Descriptive statistics for the Model 1 dataset are summarized in Table 2. Swell potential (SP) spans a wide range, from 0.26% to 168.57%, with a standard deviation of 23.52% and strong right skew (2.68), reflecting the presence of high-swell cases and distributional imbalance. Liquid limit (LL) ranges from 19% to 255%, and plasticity index (PI) reaches an implausible maximum of 225%, indicating likely data-entry errors and confirming PI’s deterministic dependence on LL and PL. Activity (A), computed as PI divided by clay content, shows the highest variability, with a standard deviation of 9.61 and extreme right skew (6.95). Most notably, A reaches a maximum value of 90, which far exceeds the range associated with any natural clay mineral. For reference, even highly active montmorillonitic clays typically exhibit A values between 5.6 and 13.9 [64]. Such an outlier is physically implausible and suggests a unit mismatch or transcription error. This further motivates the need for domain-guided data cleaning.

3.1. Baseline Model

The baseline configuration (Model 1) represents an “as-received” treatment, commonly adopted in early-stage applications of ML to geotechnical datasets. This model utilizes the original, unprocessed file, comprising 310 observations, each characterized by five numerical predictors: liquid limit (LL %), plastic limit (PL %), plasticity index (PI %), Skempton activity (A = PI/C), and clay fraction (C %), with swell potential (SP %) as the response variable. No preprocessing steps were applied to this dataset. Specifically, no hard-limit filtering, categorical validation, or duplicate removal procedures were performed, and fundamental deterministic relationships, such as PI = LL − PL, were not enforced. As a result, potential transcription errors (e.g., PI > LL), statistical outliers, and duplicate records remain within the modeling matrix.

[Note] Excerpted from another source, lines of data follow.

-- ==== Sys2Proof/Machine/Outcome.lean ====
section
/-! DEFINITION. Deadlines, outcomes and the promise counters (R20 to R22, R30 to R34, R243, R253, R254); frames leaving the queues. -/

namespace Sys2Proof.Machine

/-- Outcome codes of the promise counters (Table 8.7). -/
def ocDelivered : Nat := 0
def ocRefused : Nat := 1
def ocDropped : Nat := 2
def ocPartner : Nat := 3
def ocShortfall : Nat := 4
def ocContained : Nat := 5
def ocAbandoned : Nat := 6
def ocLate : Nat := 7

/-- The class bound in core cycles from the acceptance time, fraction dropped (Table 1.2, R22). -/
def boundCycles (s : State) (port cls leaf : Nat) : Nat :=
  let g := match slotFor s port (svcOf s leaf) with | some n => slotG s (port - 8) n | none => 1
  let up := g * tickCycles + 2 * blockCycles
  if isFibre port then (if cls = clsStandard then max (160 * tickCycles) up else up)
  else if cls = clsExpress then
    let c := max 1 (portC s port)
    (6352992 * c + 16 * portM s port * 1244160000) / (1000 * c)
  else if cls = clsAssured then 128 * blockCycles
  else 160 * tickCycles

/-- The outcome of a frame delivered at core cycle `t` (R33). -/
def classify (e : QEnt) (t : Nat) : Nat :=
  if t ≤ e.deadline then ocDelivered
  else if t ≤ e.deadline + e.ext then ocPartner
  else if isFibre e.port ∧ e.shortfall then ocShortfall
  else if e.contained then ocContained
  else ocLate

/-- Count a frame in its outcome. -/
def countOutcome (port cls m : Nat) (s : State) : State := inc 0x100 (SCH0.PROMISE port cls m) s

/-- A Late frame's record (R34, R254). -/
def raiseLate (e : QEnt) (t : Nat) (s : State) : State :=
  raise 0x100 SCH0.evLATE [e.port + e.cls * 2 ^ 4 + e.leaf * 2 ^ 6, e.acc / 64, e.acc % 64, t - e.deadline] s

/-- Deliver a frame at core cycle `t`: its outcome is counted, a Late one reported, and the transit latency sampled (R33, R34). -/
def deliver (e : QEnt) (t : Nat) (s : State) : State :=
  let m := classify e t
  let s := monSample 0x01 (e.port + 16 * e.cls) ((t : Int) - startOf e.acc) (countOutcome e.port e.cls m s)
  if m = ocLate then raiseLate e t s else s

/-- A frame without a leaf queue against its ingress port, Dropped or Fault-contained (R253); ports above 10 have no counter. -/
def dropUnqueued (ingress : Nat) (s : State) : State :=
  if ingress ≤ 10 then inc 0x100 (SCH0.DROPPED_UNQUEUED ingress) s else s
def containUnqueued (ingress : Nat) (s : State) : State :=
  if ingress ≤ 10 then inc 0x100 (SCH0.CONTAINED_UNQUEUED ingress) s else s

/-! ## Queued bytes (R241, R243) -/

/-- L as the queues count it: with the XGEM header upstream. -/
def queueLen (port len : Nat) : Nat := if isFibre port then len + 8 else len

/-- The class sum of a node. -/
def classSum (cls : Nat) : Field := if cls = clsExpress then NODE.Q_EXPRESS else if cls = clsAssured then NODE.Q_ASSURED else NODE.Q_STANDARD

/-- The node records above a leaf: subscriber, service, port. -/
def nodesAbove (leaf svc port : Nat) : List Nat := [Tab.sub (subOf leaf), Tab.svc svc, Tab.pnode port]

/-- Add a frame's bytes to its leaf and to every node above. -/
def addBytes (e : QEnt) (s : State) : State :=
  let l := queueLen e.port e.length
  let s := wr (Tab.leaf e.leaf) LEAF.QUEUED_BYTES (rd s (Tab.leaf e.leaf) LEAF.QUEUED_BYTES + l) s
  forEach (nodesAbove e.leaf e.node e.port) (fun pg s => wr pg (classSum e.cls) (rd s pg (classSum e.cls) + l) s) s

/-- Take them off again at departure. -/
def subBytes (e : QEnt) (s : State) : State :=
  let l := queueLen e.port e.length
  let s := wr (Tab.leaf e.leaf) LEAF.QUEUED_BYTES (rd s (Tab.leaf e.leaf) LEAF.QUEUED_BYTES - l) s
  forEach (nodesAbove e.leaf e.node e.port) (fun pg s => wr pg (classSum e.cls) (rd s pg (classSum e.cls) - l) s) s

/-! ## Frames leaving -/

/-- A frame in a parked buffer, or with a parked segment: its read returns a poisoned result (R210). -/
def poisoned (s : State) (e : QEnt) : Bool :=
  let bad := fun h => (getBuf s h).allocated && (getBuf s h).parked
  bad e.handle || bad e.handle2

/-- The descriptors that a frame reserved on its ring are returned or free again (R462). -/
def unreserve (e : QEnt) (s : State) : State :=
  if e.ring = 0 then s
  else wr (held 0xB1) (HHST.RSVD (e.ring - 1)) (rd s (held 0xB1) (HHST.RSVD (e.ring - 1)) - e.ndesc) s

/-- Release what a frame holds: its buffer by DEC of the egress class, a serve's segment with it, its descriptors. -/
def releaseEnt (e : QEnt) (s : State) : State :=
  let s := unreserve e s
  let s := if e.handle = emptyHandle then s else if isDetached e.handle then serveRelease e.handle s
    else refDo opDec (portRequester e.port) e.holder e.handle 0 s
  serveRelease e.handle2 s

/-- Remove a frame from the leaf queues; a leaf left empty keeps no deficit. -/
def removeQueued (e : QEnt) (s : State) : State :=
  let s := { s with leafq := s.leafq.filter (fun x => x.id ≠ e.id) }
  if s.leafq.any (fun x => x.leaf = e.leaf) then s else wr (Tab.leaf e.leaf) HNODE.DEFICIT 0 s

/-- Remove a frame from a MAC. -/
def removeMac (e : QEnt) (s : State) : State := { s with macs := s.macs.filter (fun x => x.ent.id ≠ e.id) }

/-- An accepted frame that is never delivered: its outcome, its bytes, its place and its buffers (R33). -/
def endQueued (m : Nat) (e : QEnt) (s : State) : State :=
  releaseEnt e (removeQueued e (subBytes e (countOutcome e.port e.cls m s)))
def endMac (m : Nat) (e : QEnt) (s : State) : State := releaseEnt e (removeMac e (countOutcome e.port e.cls m s))

/-- Every accepted frame of a port node ends Fault-contained (R317, R466). -/
def containPort (port : Nat) (s : State) : State :=
  let s := forEach (s.leafq.filter (fun e => e.port = port)) (endQueued ocContained) s
  forEach ((s.macs.filter (fun x => x.port = port)).map (·.ent)) (endMac ocContained) s

/-- Number of accepted frames of a port node. -/
def acceptedOf (s : State) (port : Nat) : Nat :=
  (s.leafq.filter (fun e => e.port = port)).length + (s.macs.filter (fun x => x.port = port)).length

/-- A port's lanes are all back at core cycle t: frames whose deadline is still ahead miss it on their own account from now on (R244). -/
def unmarkContained (port t : Nat) (s : State) : State :=
  let ahead := fun (e : QEnt) => if e.port = port ∧ t < e.deadline then { e with contained := false } else e
  { s with leafq := s.leafq.map ahead, macs := s.macs.map (fun x => { x with ent := ahead x.ent }) }

/-- Mark the frames accepted for a port as touched by a contained cause (R244). -/
def markContained (port : Nat) (s : State) : State :=
  { s with leafq := s.leafq.map (fun e => if e.port = port then { e with contained := true } else e),
           macs := s.macs.map (fun x => if x.port = port then { x with ent := { x.ent with contained := true } } else x) }

/-- Extend the deadlines of a queue's frames by the part of a hold that falls after their acceptance (R30). -/
def extendHeld (p t from_ til : Nat) (s : State) : State :=
  let ext := fun (e : QEnt) => if e.port = p ∧ leafTxq s e.leaf = t then { e with ext := e.ext + (til - max from_ (startOf e.acc)) } else e
  { s with leafq := s.leafq.map ext,
           macs := s.macs.map (fun x => if x.port = p ∧ x.txq = t ∧ !x.started then
             { x with ent := { x.ent with ext := x.ent.ext + (til - max from_ (startOf x.ent.acc)) } } else x) }

end Sys2Proof.Machine
end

Diagnostic inspection revealed that the dataset contains several exact duplicate rows as well as extreme values in key geotechnical indices, most notably abnormally high PI, LL, and A values, suggesting either entry errors or the absence of threshold-based screening. Moreover, full multicollinearity among LL, PL, PI, and A is preserved, and no effort was made to identify or mitigate redundant predictors.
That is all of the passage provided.